7 years ago on Introduction
I don't know if you know this but batteries have internal resistance so the battery won't be able to survive ten years even when there is no load.
I didn't understand the part where it the battery charges itself? Perpetuum Mobile?
Reply 6 years ago
Duracell seems to believe their batteries can survive 10 years. They even made a guarantee saying as much.
http://www.duracell.com/en-us/innovation/duralock-technology
Reply 6 years ago
Energizer too
http://www.energizer.com/batteries/energizer-max-a...
7 years ago on Introduction
Very very very cool!!!!
Reply 7 years ago on Introduction
Great !!
7 years ago
I'm very interested how many current it draws, because in the begining you said that it consumes 35uA and at step 5 you said it consumes 35mA
Reply 7 years ago on Introduction
35mA is the current draw when the led is ON, which is during 1mS(one millisecond) of every 1000 milliseconds flash cycle. The time the led is off (999mS of every flash cycle) the battery current is 0, and the circuit is running only from the charge of C4, Therefore the average current from battery is 35mA/1000 or 35uA. Greetings!.
7 years ago on Introduction
Have you got a part number for the toroidal transformer you used?
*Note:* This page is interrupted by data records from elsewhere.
/-- A branch of a fork with room takes the copy whole. -/
theorem State.forkBranch_of_room {s : State} {f : Flight} {b : Nat × List Nat} (hown : (s.domOf f.pkt.dom).ownsOut b.1 = true)
    (hfit : (s.out b.1).load + f.pkt.flits ≤ 64) :
    s.forkBranch f b = s.setOut b.1 ((s.out b.1).enqueue (({ f with targets := b.2 } : Flight).through b.1 f.pkt)) := by
  unfold State.forkBranch
  exact (if_neg (by rw [hown]; decide)).trans (if_pos (by rw [decide_eq_true hfit, Bool.or_true]))

/-- An MDATA with one branch ahead that has room goes down it whole. -/
theorem exec_replySwitchMdata_one (hf : s.net.wires[i]? = some f) (hfirst : ∀ g ∈ s.net.wires.take i, wireBehind g f = false)
    (hty : f.pkt.ty = .mdata) (harrived : f.arrived (s.domOf f.pkt.dom) = false) {b : Nat × List Nat}
    (hfork : forkOutputs (s.domOf f.pkt.dom) f = [b]) (hown : (s.domOf f.pkt.dom).ownsOut b.1 = true)
    (hfit : (s.out b.1).load + f.pkt.flits ≤ 64) :
    exec (.replySwitchMdata i) s = .next ((s.offWire i).setOut b.1 ((s.out b.1).enqueue
      (({ f with targets := b.2 } : Flight).through b.1 f.pkt))) := by
  have hbranch : (s.offWire i).fork f = (s.offWire i).forkBranch f b := by
    unfold State.fork
    rw [show (s.offWire i).domOf f.pkt.dom = s.domOf f.pkt.dom from rfl, hfork]
    rfl
  show execReplySwitchMdata i s = _
  unfold execReplySwitchMdata
  rw [hf]
  dsimp only
  rw [any_wireBehind_eq_false hfirst, harrived, hty]
  exact congrArg _ (hbranch.trans (State.forkBranch_of_room hown hfit))

end Wire

/-! ## A network cycle of a link (R99, R100) -/

/-- The flits that packets of a payload queue take on a link, each with its header (R101). -/
def queueLoad (q : List Flight) : Nat := (q.map (fun f => 1 + f.pkt.flits)).foldl (· + ·) 0

theorem queueLoad_cons (f : Flight) (q : List Flight) : queueLoad (f :: q) = 1 + f.pkt.flits + queueLoad q := by
  rw [queueLoad, queueLoad, List.map_cons, ← List.sum_eq_foldl, ← List.sum_eq_foldl, List.sum_cons]

/-- What a link carries of a payload queue in `n` flits: whole packets from its front, and no flit unused while one waits. -/
theorem carry_spec : ∀ (q : List Flight) (n done : Nat), (∀ f tl, q = f :: tl → done ≤ f.pkt.flits) →
    q = (carry n done q).1 ++ (carry n done q).2.1 ∧
      queueLoad (carry n done q).1 + (carry n done q).2.2 ≤ done + n ∧
      ((carry n done q).2.1 ≠ [] → queueLoad (carry n done q).1 + (carry n done q).2.2 = done + n) := by
  intro q
  induction q with
  | nil => exact fun n done _ => ⟨rfl, Nat.zero_le _, fun h => absurd rfl h⟩
  | cons f q ih =>
    intro n done hdone
    have hpart := hdone f q rfl
    obtain ⟨hsplit, hle, heq⟩ := ih (n - (1 + f.pkt.flits - done)) 0 (fun _ _ _ => Nat.zero_le _)
    unfold carry
    dsimp only
    split_ifs with hfits
    · dsimp only
      rw [queueLoad_cons]
      refine ⟨congrArg (f :: ·) hsplit, by omega, fun hmore => ?_⟩
      have := heq hmore
      omega
    · exact ⟨rfl, by simp [queueLoad], fun _ => by simp [queueLoad]⟩

/-- What a link takes from an output in a cycle: packets from the front of each of its two lanes. -/
theorem SwitchOut.carried_spec (o : SwitchOut) (n : Nat) (hpart : ∀ f tl, o.queue = f :: tl → o.done ≤ f.pkt.flits) :
    ∃ hs qs, o.header = hs ++ (o.carried n).1.header ∧ o.queue = qs ++ (o.carried n).1.queue ∧ (o.carried n).2 = hs ++ qs ∧
      hs.length = min n o.header.length ∧ queueLoad qs + (o.carried n).1.done ≤ o.done + (n - hs.length) ∧
      ((o.carried n).1.queue ≠ [] → queueLoad qs + (o.carried n).1.done = o.done + (n - hs.length)) := by
  obtain ⟨hsplit, hle, heq⟩ := carry_spec o.queue (n - (o.header.take n).length) o.done hpart
  exact ⟨o.header.take n, _, (List.take_append_drop ..).symm, hsplit, rfl, List.length_take, hle, heq⟩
Reply 7 years ago on Introduction
No, it's just a 1/2"frerrite core I salvaged from an old motherboard. Just wind 1meter of enameled wire folded in half , and then separate the windings by cutting end. Most cores are electrically conductive, so It'a good idea to paint it with enamel, or clear nail polish. Tutorial for transformer here:https://youtu.be/BUa3GqF4kfc
7 years ago on Introduction
I'm impressed.
At it smelled like bullshit, but wow, you have thought about evverything!
Yes, I did some research and this are the numbers I came up with:
The quiscent (standby) current of the CD4001 is roughly 0.25uA per gate, resumting in 1 uA total. The leakage current of a tantalum is 0.5 to 1 uA (I picked a few random parts on digikey and compared the datasheets), make sure you don't get a tantalum polymer type, their leakage current is about 10 times a big! You could also get a ceramic capacitor, they have almost no leakage at all. The value 10uF is perfectly selected, it allows a 2uA drain (1uA leakage + 1 uA due to the CD4001) for 1.4s, longer than a full refresh cycle.
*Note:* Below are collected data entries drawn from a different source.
/-! ## The LZ77 decoder -/

/-- R205: `LIT` appends its byte and moves on by 1, in every state; nothing else changes. -/
def Obligations.LiteralAppendsItsByte : Prop :=
  ∀ (v : Byte) (s : State),
    exec (.lit v) s = .next { s with eng := { s.eng with out := s.eng.out ++ [v], ipos := s.eng.ipos + 1 } }

/-- R206: `ESC` appends its byte, any byte, and moves on by 2, where the token lies in the buffer, and is
`TruncatedStream` where it does not. -/
def Obligations.EscapeAppendsItsByte : Prop :=
  ∀ (v : Byte) (s : State),
    (s.eng.ipos + 2 ≤ s.n →
      exec (.esc v) s = .next { s with eng := { s.eng with out := s.eng.out ++ [v], ipos := s.eng.ipos + 2 } }) ∧
    (s.n < s.eng.ipos + 2 → ∃ t, exec (.esc v) s = .next t ∧ Failed s t .truncatedStream)

/-- R203: `MATCH`. A token not wholly there is `TruncatedStream`; otherwise a distance of 0, above 4096 or above the bytes
produced is `MalformedHeader`; otherwise the copy is appended byte by byte, each byte being the one `d` places back, cut at
`N`, and then `nextByte` if the flag says so and the count is not reached. Only the cursor and the output change. -/
def Obligations.MatchCopiesFromTheOutput : Prop :=
  ∀ (d : BitVec 16) (hasNext : Bool) (l : BitVec 7) (nx : Byte) (s : State),
    (s.n < s.eng.ipos + 5 → ∃ t, exec (.matchRef d hasNext l nx) s = .next t ∧ Failed s t .truncatedStream) ∧
    (s.eng.ipos + 5 ≤ s.n → d.toNat = 0 ∨ 4096 < d.toNat ∨ s.eng.out.length < d.toNat →
      ∃ t, exec (.matchRef d hasNext l nx) s = .next t ∧ Failed s t .malformedHeader) ∧
    (s.eng.ipos + 5 ≤ s.n → 1 ≤ d.toNat → d.toNat ≤ 4096 → d.toNat ≤ s.eng.out.length →
      s.eng.out.length ≤ s.origN →
      ∃ out copied : List Byte,
        exec (.matchRef d hasNext l nx) s = .next { s with eng := { s.eng with ipos := s.eng.ipos + 5, out := out } } ∧
        copied.length = min (s.eng.out.length + l.toNat) s.origN ∧
        copied.take s.eng.out.length = s.eng.out ∧
        (∀ k, s.eng.out.length ≤ k → k < copied.length → copied[k]? = copied[k - d.toNat]?) ∧
        out = (if hasNext = true ∧ copied.length < s.origN then copied ++ [nx] else copied))

/-- R63: `CopyBack(d, l, N)` where it may be called: the output grows by `l` bytes or to `N`, keeps what it had, and byte
`len0 + k` is byte `len0 - d + k`, bytes of this copy included. -/
def Obligations.CopyBackRepeatsWithPeriod : Prop :=
  ∀ (d l N : Nat) (out : List Byte), 1 ≤ d → d ≤ out.length → out.length ≤ N →
    (copyBack d N l out).length = min (out.length + l) N ∧ (copyBack d N l out).take out.length = out ∧
    ∀ k, out.length + k < (copyBack d N l out).length →
      (copyBack d N l out)[out.length + k]? = (copyBack d N l out)[out.length - d + k]?

/-- R200: `LB`. The checks in their order, and otherwise the header value, the cursor at byte 4 and the token phase. -/
def Obligations.Lz77HeaderIsChecked : Prop :=
  ∀ (o : Word) (s : State),
    (s.n < 4 → ∃ t, exec (.lb o) s = .next t ∧ Failed s t .malformedHeader) ∧
    (4 ≤ s.n → s.cfg.obufCap < o.toNat → ∃ t, exec (.lb o) s = .next t ∧ Failed s t .capacity) ∧
    (4 ≤ s.n → o.toNat ≤ s.cfg.obufCap →
      exec (.lb o) s =
        .next { s with eng := { s.eng with origLen := o, ipos := 4, out := [] }, phase := .ldTokens })

/-- R204, R207: `LZ77_DEC` gives exactly as many bytes as the header says. -/
def Obligations.Lz77DecoderCountsExactly : Prop :=
  ∀ (cap : Nat) (a b c d : Byte) (rest out : List Byte), lz77Decode cap (a :: b :: c :: d :: rest) = .ok out →
    out.length = a.toNat * 2 ^ 24 + b.toNat * 2 ^ 16 + c.toNat * 2 ^ 8 + d.toNat ∧ out.length ≤ cap

/-! ## The Huffman decoder -/

/-- R150, R151, R152: `HB`. The checks in their order, and otherwise the header values, an empty tree memory and the tree
phase. -/
def Obligations.HuffmanHeaderIsChecked : Prop :=
  ∀ (o : Word) (tree : List Byte) (pad : Byte) (s : State),
    (s.n < 9 → ∃ t, exec (.hb o tree pad) s = .next t ∧ Failed s t .malformedHeader) ∧
    (s.n < 9 + tree.length → ∃ t, exec (.hb o tree pad) s = .next t ∧ Failed s t .malformedHeader) ∧
    (9 + tree.length ≤ s.n → 7 < pad.toNat ∨ 8 * (s.n - 9 - tree.length) < pad.toNat →
      ∃ t, exec (.hb o tree pad) s = .next t ∧ Failed s t .malformedHeader) ∧
    (9 + tree.length ≤ s.n → pad.toNat ≤ 7 → pad.toNat ≤ 8 * (s.n - 9 - tree.length) → s.cfg.obufCap < o.toNat →
      ∃ t, exec (.hb o tree pad) s = .next t ∧ Failed s t .capacity) ∧
    (9 + tree.length ≤ s.n → pad.toNat ≤ 7 → pad.toNat ≤ 8 * (s.n - 9 - tree.length) → o.toNat ≤ s.cfg.obufCap →
      ∃ t, exec (.hb o tree pad) s = .next t ∧
        t = { s with
              eng :=
                { s.eng with
                  origLen := o, treeLen := t.eng.treeLen, pad := pad, tcur := 0, node := [], pstk := [], out := [] }
              phase := .hdTree } ∧
        t.eng.treeLen.toNat = tree.length)

/-- R153: `ST.NODE` takes one bit, allocates the next node in preorder and waits for its left subtree; without a marker bit
or with 511 nodes in use it is `CorruptTree`. That the pending node is held as an inner node with children 0 and weight 0 is
the model's choice (log 14, DESIGN CHOICE): R153 writes its entry when both subtrees are parsed, and gives it no weight. -/
def Obligations.NodeRecordAllocates : Prop :=
  ∀ s : State,
    (s.eng.tcur < s.tb → s.eng.node.length ≠ 511 →
      exec .stNode s =
        .next
          { s with
            eng :=
              { s.eng with
                tcur := s.eng.tcur + 1
                node := s.eng.node ++ [decoderNode (.internal 0 0)]
                pstk := { idx := s.eng.node.length, stage := .left } :: s.eng.pstk } }) ∧
    (s.tb ≤ s.eng.tcur ∨ s.eng.node.length = 511 → ∃ t, exec .stNode s = .next t ∧ Failed s t .corruptTree)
Maybe the most critical part is the 1N5819 as it's reverse current can be up to 35uA @2V & @25°C (source: http://www.onsemi.com/pub_link/Collateral/1N5817-... page 5), but I'm sure you've done the homework on that as well.
If you came up with this circuit, congratulations, I haven't seen such a elegant, well engeneered in the last month on instructables. I can't wait to see with what you'll come up next.
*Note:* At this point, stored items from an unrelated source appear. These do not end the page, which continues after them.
-- ==== Sys2Proof/Laws/Memory.lean ====
section
/-! SUPPORT. Memory: reading after writing, and every operation keeps the canonical form. -/

namespace Sys2Proof.Machine

/-- The canonical form as a statement about all pairs of entries. -/
theorem Memory.wf_iff_pairwise (m : Memory) : m.wf = true ↔ m.Pairwise (fun c d => c.1 < d.1) := by
  induction m with
  | nil => simp [Memory.wf]
  | cons c rest ih =>
    cases rest with
    | nil => simp [Memory.wf]
    | cons d rest =>
      rw [Memory.wf, Bool.and_eq_true, ih, decide_eq_true_eq]
      constructor
      · rintro ⟨hcd, hp⟩
        refine List.pairwise_cons.2 ⟨fun e he => ?_, hp⟩
        rcases List.mem_cons.1 he with rfl | he
        · exact hcd
        · exact hcd.trans ((List.pairwise_cons.1 hp).1 e he)
      · intro hp
        exact ⟨(List.pairwise_cons.1 hp).1 d (by simp), (List.pairwise_cons.1 hp).2⟩

@[simp] theorem Memory.wf_nil : Memory.wf [] = true := rfl

@[simp] theorem Memory.read?_nil (a : Nat) : Memory.read? [] a = none := rfl

theorem Memory.mem_write {m : Memory} {a : Nat} {b : Byte} {c : Host.Cell} (h : c ∈ m.write a b) :
    c = (a, b) ∨ c ∈ m := by
  induction m with
  | nil => simpa [Memory.write] using h
  | cons d rest ih =>
    simp only [Memory.write] at h
    split at h
    · simpa using h
    · split at h
      · rcases List.mem_cons.1 h with h | h
        · exact .inl h
        · exact .inr (List.mem_cons_of_mem _ h)
      · rcases List.mem_cons.1 h with h | h
        · exact .inr (by simp [h])
        · exact (ih h).imp_right (List.mem_cons_of_mem _)

/-- A write keeps the canonical form. -/
theorem Memory.write_wf {m : Memory} (h : m.wf = true) (a : Nat) (b : Byte) : (m.write a b).wf = true := by
  rw [Memory.wf_iff_pairwise] at h ⊢
  induction m with
  | nil => simp [Memory.write]
  | cons c rest ih =>
    obtain ⟨hc, hp⟩ := List.pairwise_cons.1 h
    simp only [Memory.write]
    split
    · rename_i hlt
      refine List.pairwise_cons.2 ⟨fun d hd => ?_, h⟩
      rcases List.mem_cons.1 hd with rfl | hd
      · exact hlt
      · exact Nat.lt_trans hlt (hc d hd)
    · split
      · rename_i heq
        exact List.pairwise_cons.2 ⟨fun d hd => heq ▸ hc d hd, hp⟩
      · refine List.pairwise_cons.2 ⟨fun d hd => ?_, ih hp⟩
        rcases Memory.mem_write hd with rfl | hd
        · dsimp only; omega
        · exact hc d hd

/-- Storing a sequence of bytes keeps the canonical form. -/
theorem storeBytes_wf {m : Memory} (h : m.wf = true) (a : Nat) (bytes : List Byte) : (storeBytes m a bytes).wf = true := by
  induction bytes generalizing m a with
  | nil => exact h
  | cons b rest ih => exact ih (Memory.write_wf h a b) (a + 1)

theorem Memory.ofBytes_lower {a : Nat} {bytes : List Byte} {c : Host.Cell} (h : c ∈ Memory.ofBytes a bytes) :
    a ≤ c.1 ∧ c.1 < a + bytes.length := by
  induction bytes generalizing a with
  | nil => simp [Memory.ofBytes] at h
  | cons b rest ih =>
    rcases List.mem_cons.1 h with rfl | h
    · simp
    · have := ih h
      simp only [List.length_cons]
      omega

/-- The cells of a byte sequence are in canonical form. -/
theorem Memory.ofBytes_wf (a : Nat) (bytes : List Byte) : (Memory.ofBytes a bytes).wf = true := by
  rw [Memory.wf_iff_pairwise]
  induction bytes generalizing a with
  | nil => simp [Memory.ofBytes]
  | cons b rest ih =>
    refine List.pairwise_cons.2 ⟨fun c hc => ?_, ih (a + 1)⟩
    have := (Memory.ofBytes_lower hc).1
    dsimp only
    omega

/-- Forgetting known values keeps the canonical form. -/
theorem Memory.forget_wf {m : Memory} (h : m.wf = true) (addresses : List Nat) : (m.forget addresses).wf = true := by
  rw [Memory.wf_iff_pairwise] at h ⊢
  exact h.sublist List.filter_sublist

@[simp] theorem Memory.forget_nil (m : Memory) : m.forget [] = m := by
  simp [Memory.forget]

/-- A read at the written address gives the written byte. -/
@[simp] theorem Memory.read?_write_self (m : Memory) (a : Nat) (b : Byte) : (m.write a b).read? a = some b := by
  induction m with
  | nil => simp [Memory.write, Memory.read?]
  | cons c rest ih =>
    simp only [Memory.write]
    split
    · simp [Memory.read?]
    · split
      · simp [Memory.read?]
      · rename_i h1 h2
        simpa [Memory.read?, ih] using fun h : c.1 = a => absurd h.symm h2

/-- A write leaves every other address alone. -/
theorem Memory.read?_write_of_ne {m : Memory} {a a' : Nat} (b : Byte) (h : a' ≠ a) :
    (m.write a b).read? a' = m.read? a' := by
  induction m with
  | nil => simp [Memory.write, Memory.read?, h.symm]
  | cons c rest ih =>
    simp only [Memory.write]
    split
    · simp [Memory.read?, h.symm]
    · split
      · rename_i h2
        subst h2
        simp [Memory.read?, h.symm]
      · simp only [Memory.read?, ih]

/-- What the cells of a byte sequence read as. -/
theorem Memory.read?_ofBytes (a : Nat) (bytes : List Byte) (k : Nat) :
    (Memory.ofBytes a bytes).read? (a + k) = bytes[k]? := by
  induction bytes generalizing a k with
  | nil => simp [Memory.ofBytes]
  | cons b rest ih =>
    cases k with
    | zero => simp [Memory.ofBytes, Memory.read?]
    | succ k =>
      have h := ih (a + 1) k
      rw [show a + 1 + k = a + (k + 1) by omega] at h
      simp [Memory.ofBytes, Memory.read?, h]

theorem reset_buffers_wf : State.reset.ibuf.wf = true ∧ State.reset.obuf.wf = true := ⟨rfl, rfl⟩

end Sys2Proof.Machine
end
Reply 7 years ago on Introduction
Thanks for your comment! It's really rewarding. The idea of using ceramic for C4 is really good. All the leakage currents you point are correct, but needn't be taken into account: If you look closely at circuit diagram, you will see that CD4001 is powered by capacitor C4 and NOT directly by the battery. The same applies for the diode reverse leakage... in fact we could even say that capacitor "recharges" battery during the led OFF phase through diode's reverse leakage (voltage on cap is higher than the battery's) . Battery is ONLY used during the Led ON phase (1mS) which is when C4 is recharged, and peak current is 35mA. From there on, the rest of the cycle the whole circuit operates exclusively from the C4 charge which will be refreshed on next cycle. All leakages, led current and energy dissipation come from that 35mA peak current during the 1 millisecond Led ON phase.
Reply 7 years ago on Introduction
Sure, the LED can only be on for 1ms, this is the key of the crazy battery life.
I didn't thought of the battery beeing "recharged" with the diode leakage current, I though I was missing something :)
The capacitor leakage however is still relavant, because the current is "bypassing" the battery: The faster the capacitor discharges itself during the "off-period", the more current (and thus power) it requires to be recharged in the "on-period". It does not matter which load you connect to it, everything from a simple resistor to it's own leakage counts.
Reply 7 years ago on Introduction
Your reasoning is totally correct, if we use a ceramic or polyester for C4 to avoid leakage (as you suggested) we will be "treasuring" a few microJoules and that can translate into more battery life by increasing R3 (maybe 1 more year?), or brighter apparent led flash by increasing pulse width (increase R2), or higher flash rate (reducing R1). Greetings ! .